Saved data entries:
-------
-- ==== Sys2Proof/Machine/Catalogue.lean ====
section
/-!
DEFINITION. The register catalogue: one definition per field of the field tables of `spec/` (chapters 02 to 18), and
the layout of every register word.
-/

namespace Sys2Proof.Machine

/-! ### Fields of chapter 02 of spec/ -/

def F.PWR_TIME_STATUS.ESTIMATED : Fld := ⟨.PWR_TIME_STATUS, 0, 1, .ro, 0x1, .butre, false⟩
def F.PWR_TIME_STATUS.LOW_ACCURACY : Fld := ⟨.PWR_TIME_STATUS, 1, 1, .ro, 0x0, .butre, false⟩
def F.PWR_TIME_STATUS.LOST : Fld := ⟨.PWR_TIME_STATUS, 2, 1, .ro, 0x1, .butre, false⟩
def F.PWR_TIME_STATUS.RC_NOW : Fld := ⟨.PWR_TIME_STATUS, 3, 1, .ro, 0x1, .butre, false⟩
def F.PWR_TIME_STATUS.RC_SEEN : Fld := ⟨.PWR_TIME_STATUS, 4, 1, .rw1c, 0x0, .butre, false⟩
/-! ### Fields of chapter 03 of spec/ -/

/-- The spec names no reset domain for the Port Identity DVSEC (R107): a port reset and a hot reset leave it.
DESIGN CHOICE, unsafe: log entry 4. -/
def F.PIDV.IDENT : Fld := ⟨.PIDV_0C, 0, 64, .rw, 0x0, .warm, false⟩
/-- As F.PIDV.IDENT; a link-down clears it (R107). DESIGN CHOICE, unsafe: log entry 4. -/
def F.PIDV.VALID : Fld := ⟨.PIDV_14, 0, 1, .rw, 0x0, .warm, false⟩
def F.PRT_CFG.PERSONALITY : Fld := ⟨.PRT_CFG, 0, 2, .rw, 0x0, .warm, true⟩
def F.PRT_CFG.ROLE : Fld := ⟨.PRT_CFG, 2, 2, .rw, 0x0, .warm, true⟩
def F.PRT_CFG.WIDTH : Fld := ⟨.PRT_CFG, 4, 3, .rw, 0x0, .warm, true⟩
def F.PRT_CFG.MAX_RATE : Fld := ⟨.PRT_CFG, 8, 3, .rw, 0x5, .warm, true⟩
def F.PRT_CFG.CLKMODE : Fld := ⟨.PRT_CFG, 12, 2, .rw, 0x0, .warm, true⟩
def F.PRT_CFG.FLIT256 : Fld := ⟨.PRT_CFG, 14, 1, .rw, 0x1, .warm, true⟩
def F.PRT_CFG.LOPT : Fld := ⟨.PRT_CFG, 15, 1, .rw, 0x1, .warm, true⟩
def F.PRT_CFG.HE_ARB : Fld := ⟨.PRT_CFG, 16, 1, .rw, 0x1, .warm, true⟩
def F.PRT_CFG.L0P_EN : Fld := ⟨.PRT_CFG, 17, 1, .rw, 0x1, .warm, true⟩
def F.PRT_CFG.FAST_DOWN : Fld := ⟨.PRT_CFG, 18, 1, .rw, 0x1, .warm, true⟩
def F.PRT_CFG.MGMT_FN : Fld := ⟨.PRT_CFG, 19, 1, .rw, 0x0, .warm, true⟩
def F.PRT_CFG.ID_SRC : Fld := ⟨.PRT_CFG, 20, 2, .rw, 0x0, .warm, true⟩
def F.PRT_CFG.LOS_TIME : Fld := ⟨.PRT_CFG, 22, 8, .rw, 0x4, .warm, true⟩
def F.PRT_CTL.RETRAIN : Fld := ⟨.PRT_CTL, 0, 1, .wo, 0x0, .warm, false⟩
def F.PRT_CTL.HOT_RESET : Fld := ⟨.PRT_CTL, 1, 1, .wo, 0x0, .warm, false⟩
def F.PRT_CTL.LINK_DISABLE : Fld := ⟨.PRT_CTL, 2, 1, .rw, 0x0, .warm, false⟩
def F.PRT_STATUS.LTSSM : Fld := ⟨.PRT_STATUS, 0, 4, .ro, 0x0, .port, false⟩
def F.PRT_STATUS.DL_ACTIVE : Fld := ⟨.PRT_STATUS, 4, 1, .ro, 0x0, .port, false⟩
def F.PRT_STATUS.RATE : Fld := ⟨.PRT_STATUS, 5, 3, .ro, 0x0, .port, false⟩
def F.PRT_STATUS.WIDTH_NOW : Fld := ⟨.PRT_STATUS, 8, 3, .ro, 0x0, .port, false⟩
def F.PRT_STATUS.WIDTH_TRAINED : Fld := ⟨.PRT_STATUS, 11, 3, .ro, 0x0, .port, false⟩
def F.PRT_STATUS.FLIT : Fld := ⟨.PRT_STATUS, 14, 2, .ro, 0x0, .port, false⟩
def F.PRT_STATUS.IDE_ACTIVE : Fld := ⟨.PRT_STATUS, 16, 1, .ro, 0x0, .port, false⟩
def F.PRT_STATUS.ID_CONFIRMED : Fld := ⟨.PRT_STATUS, 17, 1, .ro, 0x0, .port, false⟩
def F.PRT_STATUS.LANE_REVERSED : Fld := ⟨.PRT_STATUS, 18, 1, .ro, 0x0, .port, false⟩
def F.PRT_L0P.MIN_WIDTH : Fld := ⟨.PRT_L0P, 0, 3, .rw, 0x3, .warm, true⟩
def F.PRT_L0P.LOW_PCT : Fld := ⟨.PRT_L0P, 4, 7, .rw, 0x14, .warm, true⟩
def F.PRT_L0P.HIGH_PCT : Fld := ⟨.PRT_L0P, 12, 7, .rw, 0x3C, .warm, true⟩
def F.PRT_L0P.INTERVAL : Fld := ⟨.PRT_L0P, 20, 8, .rw, 0xA, .warm, true⟩
def F.PRT_LAYOVER.WINDOW_US : Fld := ⟨.PRT_LAYOVER, 0, 20, .rw, 0x4E20, .warm, true⟩
def F.PRT_DOWN_INFO.REASON : Fld := ⟨.PRT_DOWN_INFO, 0, 4, .ro, 0x0, .warm, false⟩
def F.PRT_DOWN_INFO.COUNT : Fld := ⟨.PRT_DOWN_INFO, 16, 16, .ro, 0x0, .warm, false⟩
def F.PRT_LANE.SIGNAL : Fld := ⟨.PRT_LANE, 0, 16, .ro, 0x0, .port, false⟩
def F.PRT_ERR.RX_ERR : Fld := ⟨.PRT_ERR, 0, 1, .rw1c, 0x0, .warm, false⟩
def F.PRT_ERR.FLIT_UNCORR : Fld := ⟨.PRT_ERR, 1, 1, .rw1c, 0x0, .warm, false⟩
def F.PRT_ERR.DEGRADED : Fld := ⟨.PRT_ERR, 2, 1, .rw1c, 0x0, .warm, false⟩
def F.PRT_ERR.ID_MISMATCH : Fld := ⟨.PRT_ERR, 3, 1, .rw1c, 0x0, .warm, false⟩
def F.PRT_ERR.IDE_FAIL : Fld := ⟨.PRT_ERR, 4, 1, .rw1c, 0x0, .warm, false⟩
def F.PRT_ERR.PHY_LOSS : Fld := ⟨.PRT_ERR, 5, 1, .rw1c, 0x0, .warm, false⟩
def F.PRT_IDE.REQUIRED : Fld := ⟨.PRT_IDE, 0, 1, .rw, 0x0, .warm, true⟩
def F.PRT_IDE.CONTAINMENT : Fld := ⟨.PRT_IDE, 1, 1, .rw, 0x0, .warm, true⟩
def F.PRT_IDE.KEYSET : Fld := ⟨.PRT_IDE, 8, 1, .ro, 0x0, .warm, false⟩
def F.PRT_IDE.PENDING : Fld := ⟨.PRT_IDE, 9, 1, .ro, 0x0, .warm, false⟩
/-! ### Fields of chapter 04 of spec/ -/

def F.PRT_IL_CFG.UNCORR_LIM : Fld := ⟨.PRT_IL_CFG, 0, 8, .rw, 0x10, .warm, true⟩
def F.PRT_IL_CFG.NAK_TIME : Fld := ⟨.PRT_IL_CFG, 8, 8, .rw, 0x4, .warm, true⟩
def F.PRT_IL_CFG.STALL_TIME : Fld := ⟨.PRT_IL_CFG, 16, 8, .rw, 0xA, .warm, true⟩
def F.PRT_IL_CFG.REPLAY_LIM : Fld := ⟨.PRT_IL_CFG, 24, 4, .rw, 0x8, .warm, true⟩
def F.PRT_IL_CFG.RESUME_EN : Fld := ⟨.PRT_IL_CFG, 28, 1, .rw, 0x1, .warm, true⟩
def F.PRT_IL_PEER.PEER_NODE : Fld := ⟨.PRT_IL_PEER, 0, 16, .rw, 0x0, .warm, true⟩
def F.PRT_IL_PEER.PEER_CHECK : Fld := ⟨.PRT_IL_PEER, 16, 1, .rw, 0x0, .warm, true⟩
def F.PRT_IL_VCPOOL0.REQ : Fld := ⟨.PRT_IL_VCPOOL0, 0, 12, .rw, 0x100, .warm, true⟩
def F.PRT_IL_VCPOOL0.RWD : Fld := ⟨.PRT_IL_VCPOOL0, 16, 12, .rw, 0x200, .warm, true⟩
def F.PRT_IL_VCPOOL1.SNP : Fld := ⟨.PRT_IL_VCPOOL1, 0, 12, .rw, 0x100, .warm, true⟩
def F.PRT_IL_VCPOOL1.RSP : Fld := ⟨.PRT_IL_VCPOOL1, 16, 12, .rw, 0x100, .warm, true⟩
def F.PRT_IL_VCPOOL2.DRS : Fld := ⟨.PRT_IL_VCPOOL2, 0, 12, .rw, 0x200, .warm, true⟩
def F.PRT_IL_VCPOOL2.IO : Fld := ⟨.PRT_IL_VCPOOL2, 16, 12, .rw, 0x100, .warm, true⟩
def F.PRT_IL_STATUS.STATE : Fld := ⟨.PRT_IL_STATUS, 0, 4, .ro, 0x0, .port, false⟩
def F.PRT_IL_STATUS.LEADER : Fld := ⟨.PRT_IL_STATUS, 4, 1, .ro, 0x0, .port, false⟩
def F.PRT_IL_STATUS.GBN : Fld := ⟨.PRT_IL_STATUS, 5, 1, .ro, 0x0, .port, false⟩
def F.PRT_IL_STATUS.RESUMED : Fld := ⟨.PRT_IL_STATUS, 6, 1, .ro, 0x0, .port, false⟩
def F.PRT_IL_STATUS.SESSION : Fld := ⟨.PRT_IL_STATUS, 16, 16, .ro, 0x0, .port, false⟩
def F.PRT_IL_SEQ.TX_NEXT : Fld := ⟨.PRT_IL_SEQ, 0, 12, .ro, 0x0, .port, false⟩
def F.PRT_IL_SEQ.RX_EXPECTED : Fld := ⟨.PRT_IL_SEQ, 12, 12, .ro, 0x0, .port, false⟩
def F.PRT_IL_BUF.REPLAY_OCC : Fld := ⟨.PRT_IL_BUF, 0, 11, .ro, 0x0, .port, false⟩
def F.PRT_IL_BUF.REORDER_OCC : Fld := ⟨.PRT_IL_BUF, 11, 9, .ro, 0x0, .port, false⟩
def F.PRT_IL_ERR.REPLAY_EXHAUST : Fld := ⟨.PRT_IL_ERR, 0, 1, .rw1c, 0x0, .warm, false⟩
def F.PRT_IL_ERR.REORDER_OVF : Fld := ⟨.PRT_IL_ERR, 1, 1, .rw1c, 0x0, .warm, false⟩
def F.PRT_IL_ERR.CREDIT_VIOL : Fld := ⟨.PRT_IL_ERR, 2, 1, .rw1c, 0x0, .warm, false⟩
def F.PRT_IL_ERR.RETRAIN_FAIL : Fld := ⟨.PRT_IL_ERR, 3, 1, .rw1c, 0x0, .warm, false⟩
def F.PRT_IL_ERR.PEER_MISMATCH : Fld := ⟨.PRT_IL_ERR, 4, 1, .rw1c, 0x0, .warm, false⟩
def F.PRT_IL_ERR.PROTOCOL : Fld := ⟨.PRT_IL_ERR, 5, 1, .rw1c, 0x0, .warm, false⟩
def F.PRT_IL_ERR.FEC_UNCORR : Fld := ⟨.PRT_IL_ERR, 6, 1, .rw1c, 0x0, .warm, false⟩
/-! ### Fields of chapter 05 of spec/ -/

def F.TIL_BUF_CFG.RD_FLOOR : Fld := ⟨.TIL_BUF_CFG, 0, 10, .rw, 0x40, .warm, false⟩
def F.TIL_BUF_CFG.SNP_FLOOR : Fld := ⟨.TIL_BUF_CFG, 10, 10, .rw, 0x20, .warm, false⟩
def F.TIL_BUF_CFG.IO_FLOOR : Fld := ⟨.TIL_BUF_CFG, 20, 10, .rw, 0x10, .warm, false⟩
def F.TIL_BUF_STATUS.FREE : Fld := ⟨.TIL_BUF_STATUS, 0, 17, .ro, 0xC000, .warm, false⟩
def F.TIL_BUF_STATUS.RETIRED : Fld := ⟨.TIL_BUF_STATUS, 17, 7, .ro, 0x0, .warm, false⟩
def F.TIL_AUX_CFG.SIZE : Fld := ⟨.TIL_AUX_CFG, 0, 8, .ro, 0x40, .warm, true⟩
def F.TIL_AUX_CFG.STRAG_FLOOR : Fld := ⟨.TIL_AUX_CFG, 8, 8, .ro, 0x8, .warm, true⟩
def F.TIL_AUX_CFG.BLEND_FLOOR : Fld := ⟨.TIL_AUX_CFG, 16, 8, .ro, 0x20, .warm, true⟩
def F.TIL_AUX_CFG.TELEM_FLOOR : Fld := ⟨.TIL_AUX_CFG, 24, 8, .ro, 0x4, .warm, true⟩
def F.TIL_AUX_STATUS0.STRAG_USED : Fld := ⟨.TIL_AUX_STATUS0, 0, 16, .ro, 0x0, .warm, false⟩
def F.TIL_AUX_STATUS0.BLEND_USED : Fld := ⟨.TIL_AUX_STATUS0, 16, 16, .ro, 0x0, .warm, false⟩
def F.TIL_AUX_STATUS1.TELEM_USED : Fld := ⟨.TIL_AUX_STATUS1, 0, 16, .ro, 0x0, .warm, false⟩
def F.TIL_AUX_STATUS1.AUX_FREE : Fld := ⟨.TIL_AUX_STATUS1, 16, 16, .ro, 0x4000, .warm, false⟩
def F.TIL_MCAST_CFG.STRAG_AGE : Fld := ⟨.TIL_MCAST_CFG, 0, 16, .rw, 0x64, .warm, false⟩
def F.TIL_MIRROR.EN : Fld := ⟨.TIL_MIRROR, 0, 1, .rw, 0x0, .warm, false⟩
def F.TIL_MIRROR.PORT_K : Fld := ⟨.TIL_MIRROR, 1, 3, .rw, 0x0, .warm, false⟩
def F.TIL_MIRROR.DIR : Fld := ⟨.TIL_MIRROR, 4, 1, .rw, 0x0, .warm, false⟩
def F.TIL_ERR.BUF_CORR : Fld := ⟨.TIL_ERR, 0, 1, .rw1c, 0x0, .warm, false⟩
def F.TIL_ERR.BUF_UNCORR : Fld := ⟨.TIL_ERR, 1, 1, .rw1c, 0x0, .warm, false⟩
def F.TIL_ERR.ROUTE_MISS : Fld := ⟨.TIL_ERR, 2, 1, .rw1c, 0x0, .warm, false⟩
def F.TIL_ERR.LAYOVER : Fld := ⟨.TIL_ERR, 3, 1, .rw1c, 0x0, .warm, false⟩
def F.TIL_ERR.STRAG_AGE : Fld := ⟨.TIL_ERR, 4, 1, .rw1c, 0x0, .warm, false⟩
def F.TIL_ERR.MALFORMED : Fld := ⟨.TIL_ERR, 5, 1, .rw1c, 0x0, .warm, false⟩
def F.TIL_ERR.TELEM_DROP : Fld := ⟨.TIL_ERR, 6, 1, .rw1c, 0x0, .warm, false⟩
def F.TIL_ERR.BUF_CFG : Fld := ⟨.TIL_ERR, 7, 1, .rw1c, 0x0, .warm, false⟩
def F.TIL_PCFG.EDGE_ID : Fld := ⟨.TIL_PCFG, 0, 12, .rw, 0x0, .warm, true⟩
def F.TIL_PCFG.EDGE_VALID : Fld := ⟨.TIL_PCFG, 12, 1, .rw, 0x0, .warm, true⟩
def F.TIL_PCFG.IO_HE : Fld := ⟨.TIL_PCFG, 13, 1, .rw, 0x0, .warm, true⟩
def F.TIL_PCFG.HOLD_LIMIT : Fld := ⟨.TIL_PCFG, 16, 16, .rw, 0x1000, .warm, true⟩
def F.TIL_ROUTE.VALID : Fld := ⟨.TIL_ROUTE, 0, 1, .ro, 0x0, .warm, true⟩
def F.TIL_ROUTE.LOCAL : Fld := ⟨.TIL_ROUTE, 1, 1, .ro, 0x0, .warm, true⟩
def F.TIL_ROUTE.PORT : Fld := ⟨.TIL_ROUTE, 2, 6, .ro, 0x0, .warm, true⟩
def F.TIL_MCAST.MEMBERS : Fld := ⟨.TIL_MCAST0, 0, 64, .ro, 0x0, .warm, true⟩
def F.TIL_MCAST.VALID : Fld := ⟨.TIL_MCAST2, 0, 1, .ro, 0x0, .warm, true⟩
def F.TIL_MCAST.ROOT : Fld := ⟨.TIL_MCAST2, 1, 1, .ro, 0x0, .warm, true⟩
def F.TIL_MCAST.ROOT_PORT : Fld := ⟨.TIL_MCAST2, 2, 6, .ro, 0x0, .warm, true⟩
def F.TIL_MCAST.CLASS : Fld := ⟨.TIL_MCAST2, 8, 3, .ro, 0x0, .warm, true⟩
def F.TIL_MCAST.GSEQ : Fld := ⟨.TIL_MCAST3, 0, 32, .ro, 0x0, .cold, true⟩
def F.TIL_VPPB.STATE : Fld := ⟨.TIL_VPPB, 0, 2, .ro, 0x0, .warm, true⟩
def F.TIL_VPPB.TARGET_EDGE : Fld := ⟨.TIL_VPPB, 2, 12, .ro, 0x0, .warm, true⟩
def F.TIL_VPPB.LD_ID : Fld := ⟨.TIL_VPPB, 14, 4, .ro, 0x0, .warm, true⟩
def F.TIL_VPPB.LD_VALID : Fld := ⟨.TIL_VPPB, 18, 1, .ro, 0x0, .warm, true⟩
/-! ### Fields of chapter 06 of spec/ -/

def F.QUEUE.WEIGHT : Fld := ⟨.QUEUE0, 0, 8, .ro, 0x10, .warm, false⟩
def F.QUEUE.HIST_EN : Fld := ⟨.QUEUE0, 8, 1, .ro, 0x0, .warm, false⟩
def F.QUEUE.CARAVAN_EN : Fld := ⟨.QUEUE0, 9, 1, .ro, 0x0, .warm, false⟩
def F.QUEUE.YELLOW_TH : Fld := ⟨.QUEUE0, 16, 16, .ro, 0x100, .warm, false⟩
def F.QUEUE.RATE : Fld := ⟨.QUEUE1, 0, 24, .ro, 0x0, .warm, false⟩
def F.QUEUE.SHAPE_EN : Fld := ⟨.QUEUE1, 31, 1, .ro, 0x0, .warm, false⟩
def F.QUEUE.BURST : Fld := ⟨.QUEUE2, 0, 24, .ro, 0x240, .warm, false⟩
def F.QUEUE.TOKENS : Fld := ⟨.QUEUE3, 0, 25, .ro, 0x240, .warm, false⟩
def F.QUEUE.DEPTH_CELLS : Fld := ⟨.QUEUE4, 0, 17, .ro, 0x0, .warm, false⟩
def F.QUEUE.DEPTH_MSGS : Fld := ⟨.QUEUE5, 0, 19, .ro, 0x0, .warm, false⟩
def F.QUEUE.START_TAG : Fld := ⟨.QUEUE6, 0, 32, .ro, 0x0, .warm, false⟩
def F.QUEUE.PEAK_CELLS : Fld := ⟨.QUEUE7, 0, 17, .rc, 0x0, .warm, false⟩
def F.QUEUE.NONEMPTY : Fld := ⟨.QUEUE8, 0, 1, .ro, 0x0, .warm, false⟩
def F.QUEUE.ELIGIBLE : Fld := ⟨.QUEUE8, 1, 1, .ro, 0x0, .warm, false⟩
def F.QUEUE.HOLD : Fld := ⟨.QUEUE8, 2, 2, .ro, 0x0, .warm, false⟩
def F.POL.EN : Fld := ⟨.POL0, 0, 1, .ro, 0x0, .warm, true⟩
def F.POL.AWARE : Fld := ⟨.POL0, 1, 1, .ro, 0x0, .warm, true⟩
def F.POL.TRANSIT : Fld := ⟨.POL0, 2, 1, .ro, 0x0, .warm, true⟩
def F.POL.CIR : Fld := ⟨.POL1, 0, 24, .ro, 0x0, .warm, true⟩
def F.POL.PIR : Fld := ⟨.POL2, 0, 24, .ro, 0x0, .warm, true⟩
def F.POL.CBS : Fld := ⟨.POL3, 0, 24, .ro, 0x0, .warm, true⟩
def F.POL.PBS : Fld := ⟨.POL4, 0, 24, .ro, 0x240, .warm, true⟩
def F.POL.TC : Fld := ⟨.POL5, 0, 24, .ro, 0x0, .warm, false⟩
def F.POL.TP : Fld := ⟨.POL6, 0, 24, .ro, 0x240, .warm, false⟩
def F.POL.HOLD_OCC : Fld := ⟨.POL7, 0, 16, .ro, 0x0, .warm, false⟩
def F.POL.HOLD_MAX : Fld := ⟨.POL7, 16, 16, .ro, 0x0, .warm, true⟩
def F.SCH_CTL.REFILL : Fld := ⟨.SCH_CTL, 0, 10, .ro, 0xA, .warm, true⟩
def F.SCH_HIST_CFG.PERIOD : Fld := ⟨.SCH_HIST_CFG, 0, 16, .ro, 0x1, .warm, true⟩
def F.SCH_HIST_CFG.FREEZE : Fld := ⟨.SCH_HIST_CFG, 16, 1, .rw, 0x0, .warm, true⟩
def F.SCH_HIST_CFG.CLEAR : Fld := ⟨.SCH_HIST_CFG, 17, 1, .wo, 0x0, .warm, false⟩
def F.SCH_ERR.SCHED_CFG : Fld := ⟨.SCH_ERR, 0, 1, .rw1c, 0x0, .warm, false⟩
def F.SCH_ERR.TELEM_DROP : Fld := ⟨.SCH_ERR, 1, 1, .rw1c, 0x0, .warm, false⟩
def F.SCH_ERR.HOLD_FULL : Fld := ⟨.SCH_ERR, 2, 1, .rw1c, 0x0, .warm, false⟩
def F.SCH_CLASSMAP.MAP : Fld := ⟨.SCH_CLASSMAP, 0, 32, .ro, 0x1116FF33, .warm, true⟩
def F.SCH_SLOTMAP.MAP : Fld := ⟨.SCH_SLOTMAP, 0, 32, .ro, 0x1000, .warm, true⟩
def F.SCH_PORT_CFG.TRANSIT_POL : Fld := ⟨.SCH_PORT_CFG, 0, 10, .ro, 0x0, .warm, true⟩
def F.SCH_PORT_CFG.TRANSIT_EN : Fld := ⟨.SCH_PORT_CFG, 10, 1, .ro, 0x0, .warm, true⟩
def F.SCH_PORT_CFG.UNIT_TIME : Fld := ⟨.SCH_PORT_CFG, 16, 16, .ro, 0x0, .warm, false⟩
def F.SCH_PORT_VT.VT : Fld := ⟨.SCH_PORT_VT, 0, 32, .ro, 0x0, .warm, false⟩
def F.SCH_GATE_CTL.EN : Fld := ⟨.SCH_GATE_CTL, 0, 1, .ro, 0x0, .warm, false⟩
def F.SCH_GATE_CTL.COUNT : Fld := ⟨.SCH_GATE_CTL, 1, 7, .ro, 0x0, .warm, false⟩
def F.SCH_GATE_CTL.PENDING : Fld := ⟨.SCH_GATE_CTL, 8, 1, .ro, 0x0, .warm, false⟩
def F.SCH_GATE_CYCLE.CYCLE : Fld := ⟨.SCH_GATE_CYCLE, 0, 30, .ro, 0x0, .warm, false⟩
def F.SCH_GATE_BASE.BASE : Fld := ⟨.SCH_GATE_BASE_LO, 0, 64, .ro, 0x0, .warm, false⟩
def F.SCH_GATE_ENT.DURATION : Fld := ⟨.SCH_GATE_ENT0, 0, 30, .ro, 0x0, .warm, false⟩
def F.SCH_GATE_ENT.OPEN : Fld := ⟨.SCH_GATE_ENT1, 0, 8, .ro, 0x0, .warm, false⟩
/-! ### Fields of chapter 07 of spec/ -/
-------
## EXERCISE DETAILS
Beginning at the first line of the records, give again each line exactly as written, ending with the line that contains "def F.PWR_TIME_STATUS.LOST : Fld".

## EXERCISE ANSWER
-- ==== Sys2Proof/Machine/Catalogue.lean ====
section
/-!
DEFINITION. The register catalogue: one definition per field of the field tables of `spec/` (chapters 02 to 18), and
the layout of every register word.
-/

namespace Sys2Proof.Machine

/-! ### Fields of chapter 02 of spec/ -/

def F.PWR_TIME_STATUS.ESTIMATED : Fld := ⟨.PWR_TIME_STATUS, 0, 1, .ro, 0x1, .butre, false⟩
def F.PWR_TIME_STATUS.LOW_ACCURACY : Fld := ⟨.PWR_TIME_STATUS, 1, 1, .ro, 0x0, .butre, false⟩
def F.PWR_TIME_STATUS.LOST : Fld := ⟨.PWR_TIME_STATUS, 2, 1, .ro, 0x1, .butre, false⟩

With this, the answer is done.